Are you a Nym node operator? Join the operator Matrix channel

The Nym network

Nym network is a decentralized infrastructure by independent operators, running one of the world’s most advanced privacy overlay networks: a mixnet. These independent operators provide routing and mixing services for any internet traffic, effectively making patterns of communication across the entire internet untraceable. Nym operators are coordinated and rewarded via a token economic system, incentivising the provision of excellent privacy services to applications and end users.

Decentralized networks can offer unique privacy properties. But they also come with their own set of challenges–such as ensuring consistency of service across nodes. The Fast & Furious performance tests are geared towards solving these challenges so that the network supplies a high quality of service for any application to run on it.

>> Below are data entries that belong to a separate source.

/-- W_p of each account of an interval, in fJ: BUSY ns × mW is 1,000 fJ. -/
def energyWeights (s : State) (usage : List (Nat × Nat × Nat)) : NMap Nat :=
  let busy := s.obs.busyUse.foldl (fun m e =>
    let k := e.1 % 4
    let w := e.2 * primF s .OBS_ENERGY_W 0 (16 * k + 15) (16 * k) * 1000
    NMap.putD 0 m (e.1 / 4) (NMap.get 0 m (e.1 / 4) + w)) []
  usage.foldl (fun m u => NMap.putD 0 m u.1 (NMap.get 0 m u.1 + u.2.2 * byteWeight s u.2.1)) busy

/-- Apportion `e` µJ (R504): the floor to the device account, the rest in proportion to the weights, rounded down, the remainder to
the device account. -/
def apportion (e floor : Nat) (ws : NMap Nat) : List (Nat × Nat) :=
  let sum := ws.foldl (fun n w => n + w.2) 0
  if e < floor ∨ sum = 0 then [(4096, e)]
  else
    let shares := ws.map (fun w => (w.1, (e - floor) * w.2 / sum))
    let given := shares.foldl (fun n w => n + w.2) 0
    shares ++ [(4096, floor + (e - floor - given))]

/-- The amounts of an interval that the accounting unit measures: an account, and a counter of bytes, ACT or ISO (R502). -/
def measuredUse (usage : List (Nat × Nat × Nat)) : List (Nat × Nat × Nat) :=
  usage.filter (fun u => u.1 ≤ 4096 && (decide (12 ≤ u.2.1 ∧ u.2.1 ≤ 26) || decide (28 ≤ u.2.1 ∧ u.2.1 ≤ 35)))

/-- What each account is given of an interval's energy (R504). -/
def energyShares (usage : List (Nat × Nat × Nat)) (s : State) : List (Nat × Nat) :=
  apportion (s.power.energyUj - s.obs.energyMark) (primF s .OBS_ENERGY_CTRL 0 15 0 * 10) (energyWeights s usage)

/-- An interval is accounted: the amounts, the energy of each account, and a new interval (R502, R504). -/
def intervalDone (usage : List (Nat × Nat × Nat)) (s : State) : State :=
  let t := (energyShares usage s).foldl (fun s x => acctAdd x.1 27 x.2 s) (usage.foldl (fun s u => acctAdd u.1 u.2.1 u.2.2 s) s)
  setObs (fun o => { o with busyUse := [], energyMark := s.power.energyUj, energyAt := ktb s / 10000 * 10000 }) t

/-- ENERGY_APPORTION (R502, R504): an interval of 10 µs has ended. `usage`: what the accounting unit measured in it: account, counter
(12 to 26 and 28 to 35), amount. -/
def execEnergyApportion (usage : List (Nat × Nat × Nat)) (s : State) : Host.Outcome State Fault Refusal := running s <|
  if ktb s / 10000 ≤ s.obs.energyAt / 10000 then ok s else ok (intervalDone (measuredUse usage) s)

/-! ## The halt wave (R512, R513) -/

/-- The halt wave from a source: 0 management, 1 HALT_IN_N, 2 trigger. The wave runs once. -/
def haltWave (src : Nat) (s : State) : State :=
  if s.obs.halted || !s.power.pwrgood then s
  else
    let s := setObs (fun o => { o with halted := true, haltSrc := src, haltTs := ktb s }) s
    mgmtPost (.halt src) (setFallow { s.power.fallow with mode := .halted } s)

/-- HALT_WAVE (R512): a halt source of this code reaches a die. -/
def execHaltWave (src : Nat) (s : State) : Host.Outcome State Fault Refusal := if src < 3 then ok (haltWave src s) else ok s

/-- Stage 1 has ended. -/
def pastStage1 (s : State) : Bool := s.power.stage = .s2 || s.power.stage = .s3 || s.power.stage = .serving

/-- HALT_IN_N (R513, R556): the pin has fallen and stayed low for 20 ns, or has risen. -/
def execHaltInN (low : Bool) (s : State) : Host.Outcome State Fault Refusal :=
  let was := s.power.haltInLow
  let s := { s with power := { s.power with haltInLow := low } }
  if low && !was && pastStage1 s then ok (haltWave 1 s) else ok s

/-! ## Trace (R506 to R509) -/

/-- TRACE_FLUSH (R507): the frame being filled is written, its remaining units zero. -/
def execTraceFlush (acre : Nat) (s : State) : Host.Outcome State Fault Refusal := running s <|
  let a := Acre.ofNum acre
  if tracing (s.obs.trace.get a) then ok (frameWrite a s) else ok s

/-- The time condition of an Acre's trigger holds (R509). -/
def timeTrigger (s : State) (a : Acre) : Bool :=
  liveF s .OBS_TRACE_TRIG (.acre a) 0 9 9 = 1 && decide ((live s .OBS_TRACE_TRIG_AT (.acre a)).toNat ≤ ktbOf s (.acre a)) &&
    (s.obs.trace.get a).trigTs.isNone

/-- TRACE_TIME_TRIGGER (R509): KTB of an Acre has reached TRIG_AT. -/
def execTraceTimeTrigger (acre : Nat) (s : State) : Host.Outcome State Fault Refusal := running s <|
  let a := Acre.ofNum acre
  if timeTrigger s a then ok (traceTrigger (.acre a) 1 ((live s .OBS_TRACE_TRIG_AT (.acre a)).toNat) s) else ok s

/-- An engine of a die has been in STALL for longer than STALL_US, and that triggers (R509). -/
def stallTrigger (s : State) (d : Die) (kind n : Nat) : Bool :=
  let r := Die.acre (traceAcre d)
  match NMap.get? s.obs.stallAt (d.code * 8192 + engKey kind n) with
  | none => false
  | some t => liveF s .OBS_TRACE_TRIG r 0 10 10 = 1 && decide (t + 1000 * liveF s .OBS_TRACE_TRIG r 0 63 32 < ktbOf s d)

/-- TRACE_STALL_TRIGGER (R509): an engine of a die has been in STALL for longer than STALL_US. -/
def execTraceStallTrigger (die kind n : Nat) (s : State) : Host.Outcome State Fault Refusal := running s <|
  match Die.ofCode die with
  | none => ok s
  | some d => if stallTrigger s d kind n then ok (traceTrigger d 2 (kind + 8 * n) s) else ok s

/-- Every Acre has stopped with POST_DONE and some asks for the halt (R509). -/
def haltDue (s : State) : Bool :=
  Acre.all.all (fun b => (s.obs.trace.get b).st = .stopped && (s.obs.trace.get b).reason = 2) &&
    Acre.all.any (fun b => bit (s.obs.trace.get b).cfg 37)

/-- TRACE_POST_DONE (R508, R509): an Acre has written its post-trigger bytes and its trace stops; with HALT_ON_TRIG the halt wave is
raised once every Acre has stopped so. -/
def execTracePostDone (acre : Nat) (s : State) : Host.Outcome State Fault Refusal := running s <|
  let a := Acre.ofNum acre
  if (s.obs.trace.get a).st = .post && (s.obs.trace.get a).postLeft = some 0 then
    (if haltDue (traceStop a 2 s) then ok (haltWave 2 (traceStop a 2 s)) else ok (traceStop a 2 s))
  else ok s

/-- A write to OBS_MARK on a Yoke: a MARK record; system firmware only (R506). -/
def markWrite (y : Yoke) (r : Requester) (v : Nat) (s : State) : Status × State :=
  match r with
  | .sysTine _ => (.ok, tracePost (.yoke y) 7 v none [] s)
  | _ => (.access, s)

/-- OBS_MARK (R506). -/
def execObsMark (y : Yoke) (r : Requester) (v : Nat) (s : State) : Host.Outcome State Fault Refusal := running s <|
  ok (emit (.access (markWrite y r v s).1 0) (markWrite y r v s).2)

/-- TRIG_IN (R509, R556): a rising edge held high for 20 ns. -/
def execTrigIn (s : State) : Host.Outcome State Fault Refusal := running s <|
  if Acre.all.any (fun a => liveF s .OBS_TRACE_TRIG (.acre a) 0 11 11 = 1) then ok (traceTrigger (.yoke s.ckp.primary) 3 0 s) else ok s

end Sys2Proof.Machine
end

Why run performance tests?

Guaranteeing strong reliability, high speed and throughput across a global, decentralized network of independent operators is a challenge. And assessing the performance of such a privacy network when it is explicitly designed to prevent any centralized monitoring of traffic adds additional challenges! But this is the aim with the Fast & Furious performance tests: to solve these, one step at a time, in partnership with the Nym operator community.

Lab tests are not enough

Nym Core dev team runs regular lab tests for benchmarking and to gain insights into how the Nym network might perform. The sandbox environment provides a place for the team to for example test improvements to binaries and for the Nym ecosystem to do their own tests, integrations, tooling and more. This has given some initial estimate of the number of clients that can be sustained per core for each node. However, the real world is complex and full of unexpected issues.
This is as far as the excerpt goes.